Anyone built a home-made sputniks trap? I built a small one and the birds can escape by jumping to the angled openings. May I ask the dimensions to those people who made one. My sputniks have 12 inches from the floor to the angled opening. What is supposed to be the right measurement?


----------



## ezemaxima (Jan 12, 2008)

Here's mine.. I hang a piece of cloth to prevent my bird from attempting to get out.


----------



## RodSD (Oct 24, 2008)

Thanks. I got it working now, but I may have lost 2 new birds that I got from George Simon. One of them just bolted out while installing/testing my sputniks trap. The other one escaped, too, but made a couple of circles around the house, perched, then flew again.


----------



## TAWhatley (Mar 6, 2001)

RodSD said:


> Thanks. I got it working now, but I may have lost 2 new birds that I got from George Simon. One of them just bolted out while installing/testing my sputniks trap. The other one escaped, too, but made a couple of circles around the house, perched, then flew again.
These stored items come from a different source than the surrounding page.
theorem readyToEnter_recorded (t : Tid) (l : Latch) (s : State) : ReadyToEnter t l s (s.recorded t l) :=
  .of_thread (State.recorded_thread_self s t l) rfl rfl fun _ hu => State.modThread_thread_ne s hu _

/-- The thread has taken its event as `Entered` says (spec/60_exceptions.md R250, R258). -/
theorem ReadyToEnter.entered (h : ReadyToEnter t l s r) (e : Event) (c : BitVec 8) (n : Word) :
    Entered s.evb l e c (resumePc s.cfg.preciseNext e c (s.thread t).pc n) (s.thread t)
      ((afterEvent t e c n r).thread t) := by
  rw [afterEvent_thread_self, h.evb, h.cfg, h.pc]
  exact entered_takenThread h.ssr h.badva0 h.badva1 ..

variable (e : Event) (c : BitVec 8) (n : Word)

theorem ReadyToEnter.afterEvent_tmode (h : ReadyToEnter t l s r) :
    ((afterEvent t e c n r).thread t).tmode = (s.thread t).tmode := by
  rw [afterEvent_thread_self]
  exact h.tmode

theorem ReadyToEnter.afterEvent_k0ls (h : ReadyToEnter t l s r) :
    ((afterEvent t e c n r).thread t).k0ls = (s.thread t).k0ls := by
  rw [afterEvent_thread_self]
  exact h.k0ls

variable {e}

/-- No event but IMPRECISE reaches the other threads (spec/60_exceptions.md R260). -/
theorem ReadyToEnter.afterEvent_others (h : ReadyToEnter t l s r) (hi : e ≠ .imprecise) (u : Tid) (hu : u ≠ t) :
    (afterEvent t e c n r).thread u = s.thread u := by
  rw [afterEvent_thread_ne _ _ _ _ _ hu, if_neg hi, h.others u hu]

end

/-! ### Events that need no lock -/

/-- The resume point of an event that is not IMPRECISE (spec/60_exceptions.md R248). -/
theorem resumePc_eq {e : Event} (hi : e ≠ .imprecise) (next : List (BitVec 8)) (c : BitVec 8) (pc n : Word) :
    resumePc next e c pc n =
      if e = .precise then (if c ∈ next then n else pc)
      else if e = .trap0 ∨ e = .trap1 ∨ e = .fptrap ∨ e = .debug then n
      else pc := by
  cases e with
  | imprecise => exact absurd rfl hi
  | precise => simp [resumePc]
  | _ => rfl

/-- A COMMIT enters a latched event that needs no lock (spec/60_exceptions.md R250, R254). -/
theorem Admitted.exec_commit_enters {t : Tid} {c : Word} {s : State} {l : Latch} (h : Admitted (.commit t c) s)
    (hl : (s.thread t).latch = some l) (hx : ssrEx (s.thread t).ssr = false) (ha : admittedPair l.event l.cause = true)
    (hm : isTlbMiss l.event = false) :
    exec (.commit t c) s = .next (afterEvent t l.event l.cause c (s.recorded t l)) := by
  rw [h.exec_commit_of_event hl, dispatch_of_idle hx, branchEvent_of_known ha hm]
  exact finishCommit_takeEvent ..

/-- A bit of SSR after the addresses are recorded, V0 first (spec/60_exceptions.md R255). -/
theorem recordBadva_ssr_getLsbD (th : Thread) (l : Latch) (j : Nat) :
    (recordBadva th l).ssr.getLsbD j =
      if l.vmask = 0 then th.ssr.getLsbD j
      else if j = 20 then l.vmask.getLsbD 0 else if j = 21 then l.vmask.getLsbD 1 else if j = 22 then l.vmask == 0b10
      else th.ssr.getLsbD j := by
  rw [recordBadva_ssr]
  by_cases h20 : j = 20
  · simp [h20]
  · by_cases h21 : j = 21 <;> simp [h20, h21]

/-- The shim signal carries SSR with the addresses recorded, and PC before entry (spec/60_exceptions.md R256, R262). -/
theorem afterEvent_recorded_sent {t : Tid} {e : Event} {c : BitVec 8} {l : Latch} (s : State) (n : Word) :
    (afterEvent t e c n (s.recorded t l)).sent =
      if (e = .trap0 ∨ e = .trap1) ∧ c = 0 then
        s.sent ++ [.shim t e 0 (recordBadva (s.thread t) l).ssr (s.thread t).pc]
      else s.sent := by
  rw [afterEvent_sent, State.recorded_thread_self, recordBadva_pc]
  rfl

/-- Settles O34: the event is entered from the state whose addresses are recorded. -/
theorem commitEntersTheLatchedEvent : Obligations.CommitEntersTheLatchedEvent := by
  intro t c s l h hl hx ha hm hi resume
  have hready := readyToEnter_recorded t l s
  refine ⟨_, h.exec_commit_enters hl hx ha hm, ?entered, hready.afterEvent_tmode .., ?diag, ?tlbls,
    hready.afterEvent_k0ls .., hready.afterEvent_others _ _ hi, ⟨fun htrap => ?shim, fun htrap => ?silent⟩,
    afterEvent_resp .., ?frame⟩
  case entered =>
    have hentered := hready.entered l.event l.cause c
    rwa [resumePc_eq hi] at hentered
  case diag => rw [afterEvent_diag, State.recorded_thread_self, recordBadva_diag]
  case tlbls => rw [afterEvent_tlbls, State.recorded_thread_self, recordBadva_tlbls]
  case shim =>
    exact ⟨_, (afterEvent_recorded_sent s c).trans (if_pos htrap), fun hv => by rw [recordBadva, if_pos hv],
      recordBadva_ssr_getLsbD (s.thread t) l⟩
  case silent => exact (afterEvent_recorded_sent s c).trans (if_neg htrap)
  case frame =>
    exact congrArg (fun x : State => { x with threads := s.threads })
      (afterEvent_frame t l.event l.cause c (s.recorded t l))

/-- Settles O38: the broadcast redirects as it enters, with the cause and the vector of IMPRECISE. -/
theorem impreciseRedirectsEveryThread : Obligations.ImpreciseRedirectsEveryThread := by
  intro t c s l h ht hl hx he hc
  have hready := readyToEnter_recorded t l s
  have hexec := h.exec_commit_enters hl hx (by rw [he, hc]; rfl) (by rw [he]; rfl)
  rw [he, hc] at hexec
  refine ⟨_, hexec, hready.entered .imprecise 0x44 c, hready.afterEvent_tmode .., ?diag, ?tlbls,
    hready.afterEvent_k0ls .., fun u hu => ?others, afterEvent_resp .., ?frame⟩
  case diag => rw [afterEvent_diag, State.recorded_thread_self, recordBadva_diag]
  case tlbls => rw [afterEvent_tlbls, State.recorded_thread_self, recordBadva_tlbls]
  case others =>
    rw [afterEvent_thread_ne _ _ _ _ _ hu, if_pos rfl, hready.others u hu, broadcastTo]
    simp only [ne_eq, hu, not_false_eq_true, true_and]
    rfl
  case frame =>
    exact congrArg (fun x : State => { x with threads := s.threads })
      (afterEvent_frame_of_no_trap (e := .imprecise) t 0x44 c (s.recorded t l) nofun nofun)

/-! ### The double exception -/

/-- A thread whose latched addresses are recorded and whose event has become PRECISE/DOUBLE_EXCEPT (spec/60_exceptions.md R251,
R255). -/
def Thread.supersede (l : Latch) (th : Thread) : Thread :=
  { recordBadva th l with diag := l.cause.setWidth 32, latch := some { l with event := .precise, cause := 0x03 } }

/-- The override does not touch what is recorded (spec/60_exceptions.md R250). -/
theorem recordBadva_of_double {th : Thread} {l : Latch} (hx : ssrEx th.ssr = true) (hr : l.event ≠ .reset) :
    recordBadva (overrideDouble th l).1 (overrideDouble th l).2 = th.supersede l := by
  rw [overrideDouble, if_pos ⟨hr, hx⟩, Thread.supersede, recordBadva, recordBadva]
  dsimp only
  split <;> rfl

/-- While SSR.EX is 1 a dispatch enters PRECISE/DOUBLE_EXCEPT, which the tables of R246 admit (spec/60_exceptions.md R251). -/
theorem dispatch_of_handler {t : Tid} {s : State} {l : Latch} (hx : ssrEx (s.thread t).ssr = true) (hr : l.event ≠ .reset)
    (c : Word) : dispatch t c l s = .next (takeEvent t .precise 0x03 c (s.modThread t (Thread.supersede l))) := by
  have hpair : (overrideDouble (s.thread t) l).2 = { l with event := .precise, cause := 0x03 } := by
    rw [overrideDouble, if_pos ⟨hr, hx⟩]
  rw [dispatch_eq, recordBadva_of_double hx hr, hpair]
  exact branchEvent_of_known rfl rfl c

/-- Settles O35: the event entered is PRECISE/DOUBLE_EXCEPT, from the state that holds the superseded cause in DIAG. -/
theorem eventDuringAHandlerIsADoubleException : Obligations.EventDuringAHandlerIsADoubleException := by
  intro t c s l h hl hx hr
  have hself : (s.modThread t (Thread.supersede l)).thread t = (s.thread t).supersede l := State.modThread_thread_self ..
  have hready : ReadyToEnter t l s (s.modThread t (Thread.supersede l)) :=
    .of_thread hself rfl rfl fun _ hu => State.modThread_thread_ne s hu _
  have hentered := hready.entered .precise 0x03 c
  rw [resumePc_eq (by simp), if_pos rfl] at hentered
  refine ⟨afterEvent t .precise 0x03 c (s.modThread t (Thread.supersede l)), ?exec, hentered, hentered.pc, ?diag,
    hready.afterEvent_tmode .., ?tlbls, hready.afterEvent_k0ls .., hready.afterEvent_others (e := .precise) _ _ nofun,
    afterEvent_resp .., ?frame⟩
  case exec =>
    rw [h.exec_commit_of_event hl, dispatch_of_handler hx hr]
    exact finishCommit_takeEvent ..
  case diag =>
    rw [afterEvent_diag, hself]
    rfl
  case tlbls =>
    rw [afterEvent_tlbls, hself]
    exact recordBadva_tlbls ..
  case frame =>
    exact congrArg (fun x : State => { x with threads := s.threads })
      (afterEvent_frame_of_no_trap (e := .precise) t 0x03 c (s.modThread t (Thread.supersede l)) nofun nofun)

/-! ### TLB misses -/

/-- A thread that finds the lock free, or owns it, acquires it (spec/41_lock.md R181). -/
theorem acquire_advances {l : LockId} {t : Tid} {s : State}
    (h : syscfgLock l s.syscfg = false ∨ lockState l (s.thread t) = .owner) : (acquire l t s).2 = true := by
  rcases acquire_cases l t s with ⟨-, hq⟩ | ⟨-, -, hq⟩ | ⟨hb, ho, -⟩
  · rw [hq]
  · rw [hq]
  · exact absurd h (by simp [hb, ho])

/-- After an acquire, whatever its outcome, the lock's bit is 1 (spec/41_lock.md R181). -/
theorem acquire_lockBit (l : LockId) (t : Tid) (s : State) : syscfgLock l (acquire l t s).1.syscfg = true := by
  rcases acquire_cases l t s with ⟨-, hq⟩ | ⟨hb, -, hq⟩ | ⟨hb, -, hq⟩ <;> rw [hq]
  · exact syscfgLock_setLock_self ..
  · exact hb
  · exact hb

/-- An acquire writes no other bit of SYSCFG (spec/41_lock.md R181). -/
theorem acquire_syscfg_getLsbD (l : LockId) (t : Tid) (s : State) {j : Nat} (hj : j ≠ lockBitIndex l) :
    (acquire l t s).1.syscfg.getLsbD j = s.syscfg.getLsbD j := by
  rcases acquire_cases l t s with ⟨-, hq⟩ | ⟨-, -, hq⟩ | ⟨-, -, hq⟩ <;> rw [hq]
  · exact (syscfgSetLock_getLsbD ..).trans (if_neg hj)
  · rfl

/-- What an acquire leaves of a thread whose addresses are recorded (spec/60_exceptions.md R253). -/
theorem acquire_recorded_thread_self (t : Tid) (l : Latch) (s : State) :
    (acquire .tlb t (s.recorded t l)).1.thread t =
      { recordBadva (s.thread t) l with
        tlbls := if (acquire .tlb t (s.recorded t l)).2 then .owner else .waiting } := by
  rw [acquire_tlbls_self, State.recorded_thread_self]

theorem readyToEnter_acquired (t : Tid) (l : Latch) (s : State) :
    ReadyToEnter t l s (acquire .tlb t (s.recorded t l)).1 := by
  have hframe := acquire_frame .tlb t (s.recorded t l)
  refine .of_thread (acquire_recorded_thread_self t l s) (congrArg State.evb hframe :) (congrArg State.cfg hframe :)
    fun u hu => ?_
  rw [acquire_thread_ne hu]
  exact State.modThread_thread_ne s hu _

theorem ne_of_isTlbMiss {e f : Event} (he : isTlbMiss e = true) (hf : isTlbMiss f = false) : e ≠ f := by
  rintro rfl
  simp [he] at hf

/-- A TLB miss resumes at PC (spec/60_exceptions.md R248). -/
theorem resumePc_of_miss {e : Event} (hm : isTlbMiss e = true) (next : List (BitVec 8)) (c : BitVec 8) (pc n : Word) :
    resumePc next e c pc n = pc := by
  cases e with
  | tlbMissX | tlbMissRw => rfl
  | _ => cases hm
They will probably go home to George's place if they aren't back at your place in the AM .. just check with George if they don't show back up.

Terry


----------



## RodSD (Oct 24, 2008)

Still missing even after I released my birds today to lure/find them. I already sent a message to George. We will work together on this. 

Today though I saw what appeared to be red-tail hawk or red-shouldered hawk. It was trying to get a seagull from above. What a beautiful big bird!


----------